A atual Constituição Brasileira, promulgada em 1988, teve como base a redemocratização do país e objetiva o asseguramento das liberdades individuais e coletivas.  

A Lei Maior institucionalizou a instauração de um regime político democrático e um avanço significativo na consolidação legislativa das garantias e direitos fundamentais, ambicionando a proteção de setores vulneráveis da sociedade brasileira. O alicerce do Estado Democrático de Direito, nesse contexto, passa a ser a cidadania e a dignidade da pessoa humana, que somente poderia ser conferido por meios de prestações positivas para concretizar a democracia econômica, social e cultural. 

Para a concreta efetivação destes ideais, as políticas públicas são a base de agir do Estado, que, imbuído de discricionariedade, deverá escolher qual a política mais necessária frente a escassez de recursos. Ao fazer essa opção, a Administração Pública deve estar atenta aos anseios sociais e mazelas ao qual os cidadãos podem ser submetidos. 

No entanto, quando não há esse agir positivo da Administração, poderia então o Judiciário intervir para impelir neste fazer administrativo? E se o fizer, dada a limitação financeira, seria o Judiciário responsável por determinar a fonte de custeio para tal?

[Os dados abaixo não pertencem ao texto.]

/-- What marks the starting energies of spin command `n` of a group among its partial tallies: above every step, so that
those of another command are not taken for them (R116; DESIGN CHOICE, log entry 26). -/
def startKey (n : Nat) : Nat := startStep + n

/-- The lead's run-start data for the present spin command of a group, if they have come (R236, R237). -/
def presentStart (G : Group) : Option (List (BitVec 32) × List (List Byte) × List Byte × Nat × Nat) :=
  G.runStart.filter (fun d => decide (d.2.2.2.2 = G.cmds))

/-- The step after the last traverse that has completed (R181): the present one counts once all its steps have run. -/
def lastStep (q : SpinRun) (c : SpinCmd) : Nat :=
  if c.started ∧ platSteps q.plat ≤ c.tallied then c.step + platSteps q.plat else c.step

/-- Whether an address of a structure is misaligned or reaches past the virtual addresses (R166, R394). -/
def vaBad (a n : Nat) : Bool := decide (a % 64 ≠ 0 ∨ 2 ^ 48 < a + n)

/-- The 128 bytes of a run record (R186). -/
def recordImage (bs : List Byte) (c : Option SpinCmd) (order : Nat) (st : Status) (first last : Nat) (arithRev : Nat)
    (elapsed : Word) : List Byte :=
  let n (f : SpinCmd → Nat) : Nat := match c with | some q => f q | none => 0
  natLe 8 (fieldOf bs 40 8) ++ natLe 2 (fieldOf bs 36 2) ++ natLe 1 order ++ natLe 1 (n SpinCmd.stopReason) ++
  natLe 2 st.toNat ++ zeros 2 ++ natLe 6 first ++ natLe 6 last ++ natLe 4 (n SpinCmd.traversesRun) ++
  natLe 6 (match c with | some q => q.targetStep | none => startStep) ++ natLe 2 (n SpinCmd.targetReplica) ++
  natLe 8 (n SpinCmd.exchAttempts) ++ natLe 8 (n SpinCmd.exchSwaps) ++ natLe 8 (n SpinCmd.exchNan) ++
  natLe 6 (n SpinCmd.benchLastStep) ++ natLe 2 (n SpinCmd.benchLastSlot) ++ natLe 4 (n SpinCmd.benchCount) ++
  natLe 4 arithRev ++ natLe 8 (fieldOf bs 8 8) ++ natLe 8 elapsed.toNat ++ zeros 32

/-- Whether a run record can be written at an address (R186). -/
def recordOk (s : State) (c a : Nat) : Bool := decide (a ≠ 0) && !vaBad a 128 && !rangeHost s c a 128

/-- The run record of a spin command of a run at its end: address and bytes, none where none is written (R181, R186).
The elapsed time is open. Under TIMEOUT_KILLED, which stands for a context reset too, the 128 bytes are not defined: they
are free values. -/
def recordWrite (s : State) (c : Nat) (q : SpinRun) (d : SpinCmd) (st : Status) : List (Nat × List Byte) :=
  let a := match d.block with | some b => b.recAddr | none => 0
  if d.schedule = false ∨ !recordOk s c a then []
  else if st = stTimeoutKilled then [(a, (List.range 128).map (Config.byte s.fresh))]
  else
    let d1 := if platSteps q.plat ≤ d.tallied ∧ d.started then { d with traversesRun := d.traversesRun + 1 } else d
    [(a, recordImage d.bytes (some d1) q.plat.order st d.firstStep (lastStep q d) s.boot.fw.arithRev
      (Config.word s.fresh))]

/-- Marks an operation of R282 that occurs in a context of a timed plot: cause 2 MARKED_T (R286). -/
def markT (s : State) (c : Nat) : State :=
  if (s.ctxAt c).plotValid then timingBroken s (s.ctxAt c).plot 2 else s

/-- Marks the use of a page that is not locked in a timed plot (R393). -/
def markUnlocked (s : State) (c va n : Nat) : State :=
  if (rangePieces va n).all (fun (p : Nat × Nat) => decide (p.1 / 65536 ∈ (s.ctxAt c).locked)) then s else markT s c

/-- Marks what a timed plot sees of an access: an unlocked page, a HOST target (R393, R401). -/
def markAccess (s : State) (c va n : Nat) : State :=
  let s1 := markUnlocked s c va n
  if rangeHost s c va n then markT s1 c else s1

/-- Writes each of several results where it can be written, independently of the others; a write that is made is an access
of the context (R282, R393, R401). -/
def writeEach (s : State) (c : Nat) (ws : List (Nat × List Byte)) : State :=
  ws.foldl (fun t w => if (rangeStop t c w.1 w.2.length true).isNone then (vaWrite (markAccess t c w.1 w.2.length) c w.1 w.2).tick else t) s

/-- What a RUN that ends while its SPIN_SCHEDULE is in flight writes: the run record, and at a completion, which a reset is
not, BENCH_NEXT (R181, R186, R187). -/
def endWrites (s : State) (c : Nat) (q : SpinRun) (d : SpinCmd) (st : Status) (reset : Bool) : List (Nat × List Byte) :=
  recordWrite s c q d st ++ (if d.schedule ∧ reset = false then [(d.blockVa + 130, natLe 2 d.benchNext)] else [])

/-- What a SPIN_SCHEDULE writes that ends before it has started, its run block read: the record of a refusal and, once
its checks have passed, BENCH_NEXT (R186, R187). -/
def startWrites (s : State) (r : Run) (st : Status) (reset : Bool) : List (Nat × List Byte) :=
  match r.block with
  | none => []
  | some (bs, b) =>
    let a := fieldOf b 32 8
    let order := match r.spin with | some q => if q.last.isNone then 0 else q.plat.order | none => 0
    let next := fieldOf b 130 2
    (if !recordOk s r.key.ctx a then []
     else if st = stTimeoutKilled then [(a, (List.range 128).map (Config.byte s.fresh))]
     else [(a, recordImage bs none order st (fieldOf b 136 6) (fieldOf b 136 6) s.boot.fw.arithRev (Config.word s.fresh))]) ++
    (if 256 < b.length ∧ reset = false then
      [(fieldOf bs 24 8 + 130, natLe 2 (if next < fieldOf b 52 2 then next else 0))] else [])

/-- A RUN ends with a status while its SPIN_SCHEDULE is in flight: what that writes, where it can be written (R186). -/
def endRecord (s : State) (r : Run) (st : Status) (reset : Bool) : State :=
  writeEach s r.key.ctx (match r.spin.bind SpinRun.cmd with
    | none => startWrites s r st reset
    | some d => (match r.spin with
      | some q => endWrites s r.key.ctx q d st reset
      | none => []))

/-! ### Ends of work -/

/-- Moves a descriptor in flight of a ring to the finished ones, with its status (R366). -/
def Ring.finish (q : Ring) (slot : Nat) (st : Status) (detail : Nat) : Ring :=
  { q with
    inflight := q.inflight.filter (fun d => d.slot ≠ slot)
    finished := q.finished ++ ((q.inflight.filter (fun d => d.slot = slot)).map (fun d => Finished.mk d st detail)) }

/-- Completes a descriptor in flight. -/
def finishDesc (s : State) (c r slot : Nat) (st : Status) (detail : Nat) : State :=
  s.updRing c r (fun q => q.finish slot st detail)

/-- The cores that a RUN holds are freed: control cores idle, queues empty (R359). The core store stays. -/
def freeCore (k : RunKey) (c : Core) : Core :=
  if c.work.run = some k then
    { c with
      work := { c.work with
        run := none, dmaU := {}, spinU := {}, denseU := {}, vecU := {}, since := [], rbars := 0, wqs := [],
        seeds := 0, benches := 0, issuedAny := false, spinMode := 0, strips := 0,
        cc0 := { c.work.cc0 with mode := .idle, wait := .none, started := false, cbars := 0 },
        cc1 := { c.work.cc1 with mode := .idle, wait := .none, started := false, cbars := 0 } }
      spinBusy := 0, vecMode := 0 }
  else c

/-- A group whose present spin command has ended on this chip: `n` commands more have ended; what the other members have
sent for the next one or a later one stays (R236, R247). -/
def Group.ended (G : Group) (n st : Nat) : Group :=
  let m := G.cmds + n
  { G with
    st := st, cmds := m, holdStep := none, asked := false, sentStart := false, stops := []
    digests := [], peerDigests := [], peerUpto := 0
    readied := G.readied.filter (fun x => decide (m ≤ x.1)), go := G.go.filter (fun x => decide (m ≤ x))
    refusals := G.refusals.filter (fun x => decide (m ≤ x.1)), cuts := G.cuts.filter (fun x => decide (m ≤ x.1))
    walls := G.walls.filter (fun x => decide (m ≤ x.1))
    partials := G.partials.filter (fun x => decide (x.1 < startStep ∨ startKey m ≤ x.1))
    runStart := G.runStart.filter (fun x => decide (m ≤ x.2.2.2.2)) }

Sem a pretensão de esgotar a temática, analisaremos o conceito de políticas públicas e discricionariedade administrativa, explicaremos o princípio da reserva do possível e, por meio de decisões dos tribunais, elucidaremos como tem sido o posicionamento do Judiciário frente a estes questionamentos. 

2. POLÍTICAS PÚBLICAS 

Em sentido estrito, políticas públicas podem ser definidas como toda ação permanente e abrangente do poder público em diversas áreas de atuação, seja econômica, ambiental, urbana ou outras. Trata-se de uma linha de estratégias adotadas para se lidar com determinados objetivos/problemas, previamente selecionados. Segundo Stuck (1997), pode-se dizer que: 

As políticas públicas emergem de um contexto social, onde ocorre o jogo de forças, envolvendo os grupos econômicos e políticos, classes sociais e demais componentes da sociedade civil. Esse jogo de forças determina as decisões tomadas na esfera estatal. Determina igualmente as intervenções em uma dada realidade social e/ou econômica, direcionando e/ou redirecionando investimentos no âmbito social e produtivo da sociedade. O conjunto dessas decisões constitui a política de um determinado governo. Dessa forma, política pública é muito mais do que um conjunto de normas administrativas ou burocráticas. Ela é uma manifestação de um jogo de forças, de conflito de interesses. (STUCK, 1997, p. 52) 

É possível dizer, portanto, que políticas públicas se constituem como opções governamentais dentre um número extenso de possibilidades. No entanto, por também ser opção política circundada por conflitos de interesses, sua escolha dependerá de uma combinação e ponderação, que devem se submeter ao crivo da objetividade. Não obstante, sua implementação não é neutra em relação aos objetos da política. 

É um fato inegável que os recursos são escassos e que é preciso elencar prioridades, buscando integração governamental nas diversas esferas de poder. A concretização plena dos valores constitucionais previstos na Carta de 1988 só será possível quando as políticas públicas, questão fundamental para a efetivação do princípio da dignidade da pessoa humana, cumprirem seus requisitos básicos. Dessa forma, visando estabelecer políticas organizadas e producentes, fala-se em ciclo das políticas públicas, que nada mais é que planejamento e estruturação destas ações.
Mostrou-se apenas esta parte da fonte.